30 Jan 2012

Intarsia/ Fair isle/ Jacquard

I received John Allen's Treasury of Machine Knitting Stitch's for Christmas and was reading through when I came to his section on Jacquard (fair isle). In the introduction to the section he states 'Jacquard and Fair Isle are two terms in machine knitting used to describe the same stitch structure,' this, however is not really true.
Fair isle, Jacquard and intersia are all different techniques for colour pattern knitting. Hand knitters may be familiar with fair isle and intersia but maybe not jacquard, I don't think this technique is used in hand knitting but I may be wrong.
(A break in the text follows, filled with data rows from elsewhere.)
/-- Settles O27 (42_frame_decoder.md R72, 60_exceptions.md R102, R104): each error exactly under its condition; a record exactly
where there is no error. -/
theorem decOutcomesExactly : Obligations.DecOutcomesExactly := by
  intro dir inp s
  have herr (c : ErrCode) : outcomeOf .record (decodeFrame dir inp) = .err c ↔ DecCondition inp c := by
    rw [outcomeOf_eq_err_iff, decodeFrame_eq_error_iff]
  refine ⟨by rw [encode, commandCode_cmd]; cases dir <;> rfl, _, exec_decRun_eq_next dir inp s, herr .tooShort,
    herr .badStart, herr .lengthMismatch, (herr .badEnd).trans (badEnd_condition_iff inp),
    (herr .checksumMismatch).trans (checksumMismatch_condition_iff inp), ?record⟩
  case record =>
    constructor
    · rintro ⟨fields, hr⟩
      rw [hr]
      simp
    · rintro ⟨htooShort, hbadStart, hlengthMismatch, hbadEnd, hchecksumMismatch⟩
      obtain ⟨c, hc, -⟩ | ⟨i, hi, -⟩ := decodeFrame_outcome dir inp
      · have hraised := (herr c).2 hc
        cases c with
        | tooShort => exact absurd hraised htooShort
        | badStart => exact absurd hraised hbadStart
        | lengthMismatch => exact absurd hraised hlengthMismatch
        | badEnd => exact absurd hraised hbadEnd
        | checksumMismatch => exact absurd hraised hchecksumMismatch
        | payloadTooLong => exact hc.elim
        | textRefused => exact hc.elim
      · exact ⟨_, by rw [decodeFrame_of_accepts dir hi, outcomeOf_ok]⟩

/-! ## The bytes of a candidate frame -/

/-- The bytes of a frame with any head, any checksum field and any last byte. -/
def candidate (b1 b2 len : Byte) (data : List Byte) (hi lo last : Byte) : List Byte :=
  0xDD :: b1 :: b2 :: len :: (data ++ [hi, lo, last])

/-- A frame is the candidate with its own LEN, its own checksum and END (30_encoding.md R30). -/
theorem frame_eq_candidate (b1 b2 : Byte) (data : List Byte) :
    frame b1 b2 data =
      candidate b1 b2 (lenByte data.length) data (hi8 (frameChecksum b2 data)) (lo8 (frameChecksum b2 data)) 0x77 := rfl

theorem memRead1_of_eq_append {inp pre rest : List Byte} {j : Nat} (h : inp = pre ++ rest) (k : Nat)
    (hj : j = pre.length + k) : memRead1 inp j = memRead1 rest k := by
  rw [h, hj, memRead1_append_right]

theorem slice_of_eq_append {inp pre mid post : List Byte} {i j : Nat} (h : inp = pre ++ mid ++ post)
    (hi : i = pre.length) (hj : j = pre.length + mid.length) : slice inp i j = mid := by
  rw [slice, h, hi, hj, ← List.length_append, List.take_left, List.drop_left]

/-- What DEC.RUN reads of a candidate behind noise: the tests of its END and of its checksum, over its own bytes. -/
theorem decodeFrame_candidate (dir : Dir) {noise : List Byte} (hnoise : (0xDD : Byte) ∉ noise) (b1 b2 : Byte) {len : Byte}
    {data : List Byte} (hlen : data.length = len.toNat) (hi lo last : Byte) (trailing : List Byte) :
    decodeFrame dir (noise ++ candidate b1 b2 len data hi lo last ++ trailing) =
      if last ≠ 0x77 then .error .badEnd
      else if chk16 (b2 :: len :: data) ≠ joinBytes hi lo then .error .checksumMismatch
      else .ok ⟨dir, noise.length, b1, b2, len, data, joinBytes hi lo, true⟩ := by
  generalize hinp : noise ++ candidate b1 b2 len data hi lo last ++ trailing = inp
  have hhead : inp = noise ++ (0xDD :: b1 :: b2 :: len :: (data ++ [hi, lo, last] ++ trailing)) := by
    simp [← hinp, candidate]
  have htail : inp = (noise ++ [0xDD, b1, b2, len] ++ data) ++ (hi :: lo :: last :: trailing) := by
    simp [← hinp, candidate]
  have hdeclared : declaredLen inp noise.length = data.length := by
    rw [hlen]
    exact congrArg BitVec.toNat (memRead1_of_eq_append hhead 3 rfl)
  have hfits : FrameFits inp noise.length := by
    refine ⟨hhead ▸ firstStart_append hnoise _, ?_⟩
    rw [hdeclared, htail]
    simp
    omega
  have hread (k j : Nat) (hj : j = noise.length + 4 + k + data.length) :
      memRead1 inp j = memRead1 (hi :: lo :: last :: trailing) k :=
    memRead1_of_eq_append htail k (by simp; omega)
  have hlast : memRead1 inp (noise.length + 6 + data.length) = last := hread 2 _ (by omega)
  have hfield : memRead2 inp (noise.length + 4 + data.length) = joinBytes hi lo := by
    rw [memRead2, hread 0 _ (by omega), hread 1 _ (by omega)]
    rfl
  have hcovered : coveredChecksum inp noise.length data.length = chk16 (b2 :: len :: data) := by
    rw [coveredChecksum, slice_of_eq_append (pre := noise ++ [0xDD, b1]) (mid := b2 :: len :: data)
      (post := [hi, lo, last] ++ trailing) (by simp [hhead]) (by simp) (by simp; omega)]
  have hpayload : slice inp (noise.length + 4) (noise.length + 4 + data.length) = data :=
    slice_of_eq_append (pre := noise ++ [0xDD, b1, b2, len]) (by simpa using htail) (by simp) (by simp)
  have hrecord : recordAt dir inp noise.length data.length =
      ⟨dir, noise.length, b1, b2, len, data, joinBytes hi lo, true⟩ := by
    rw [recordAt, hpayload, hfield, memRead1_of_eq_append hhead 1 rfl, memRead1_of_eq_append hhead 2 rfl,
      memRead1_of_eq_append hhead 3 rfl]
    rfl
  rw [decodeFrame_of_fits dir hfits, hdeclared, hlast, hcovered, hfield, hrecord]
Fair isle -colour pattern knitting with the floats in the back
Jacquard - Colour pattern knitting that is double sided. One side is the pattern and the other is a dotty pattern

  


Both these technique's can be automated in production by simply programming the pattern into the knitting machine, much in the same way you would scan an image into the computer.
The knitting machine then simply select's the needle's needed and the machine knits always with two colours. Depending on how this is done this results in the unused colour being carried across or knitted across the back of the fabric. This has limitations in the colours, only two per line, and the length of float across the back.
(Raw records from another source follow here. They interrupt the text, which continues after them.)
-- ==== Sys2Proof/Machine/Step.lean ====
section
/-! DEFINITION. One step of the machine: the next event of the interleaving (20_memory.md R50). -/

namespace Sys2Proof.Machine

/-- One event: the one `sched` names, or, with none named, the ENGINE's while BUSY = 1 and else the HOST's,
which is weakly fair (70_reset_and_hazards.md R161; log entry 4). -/
def step (s : State) : Host.Outcome State Fault Refusal :=
  match s.sched with
  | .host :: rest => hostStep { s with sched := rest }
  | .engine :: rest => engineTurn { s with sched := rest }
  | .reset d :: rest => .next (({ s with sched := rest } : State).afterReset d)
  | [] => if s.busy then engineStep s else hostStep s

/-- `s` about to run the command word `w`: the FCE fetches no instruction, a command is the value of an
accepted CMD write (20_memory.md R53), so the word stands in CMD_LATCH with BUSY = 1, and the next turn is
the ENGINE's (log entry 9). -/
def State.withFetchWord (s : State) (nbits w : Nat) : State :=
  { s.latch nbits w with sched := .engine :: s.sched }

end Sys2Proof.Machine
end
However intarsia resolves these problems but comes with it's own. If you have ever knitted an intarsia pattern by hand then knitting it on a machine is not much different. Instead of using the machine to select the needles and control the yarn the user has to do this. In simple terms it means a picture, sometimes very complicated and with many colours can be re-created on a knitted fabric.  I used this technique on the bf's wolf jumper, this was a simple pattern with three colours but a pain in the butt! Since then I have been noticing intarsia being used on many shop knits. I wondered how they translated this complicated and time consuming process into mass production, and below is the answer: 
Stella's intarsia Jumper




This is a video of knitwear production including intarsia and below is a video of my intarsia in process. Notice the difference? I'm so much slower I know! I find it a nightmare keeping all my strands straight- I become obsessed with untangling them.
video
The video is in double time and I have cut out some bits but it shows me doing just three rows of work! 


I shall post the picture of the finished product in the next post.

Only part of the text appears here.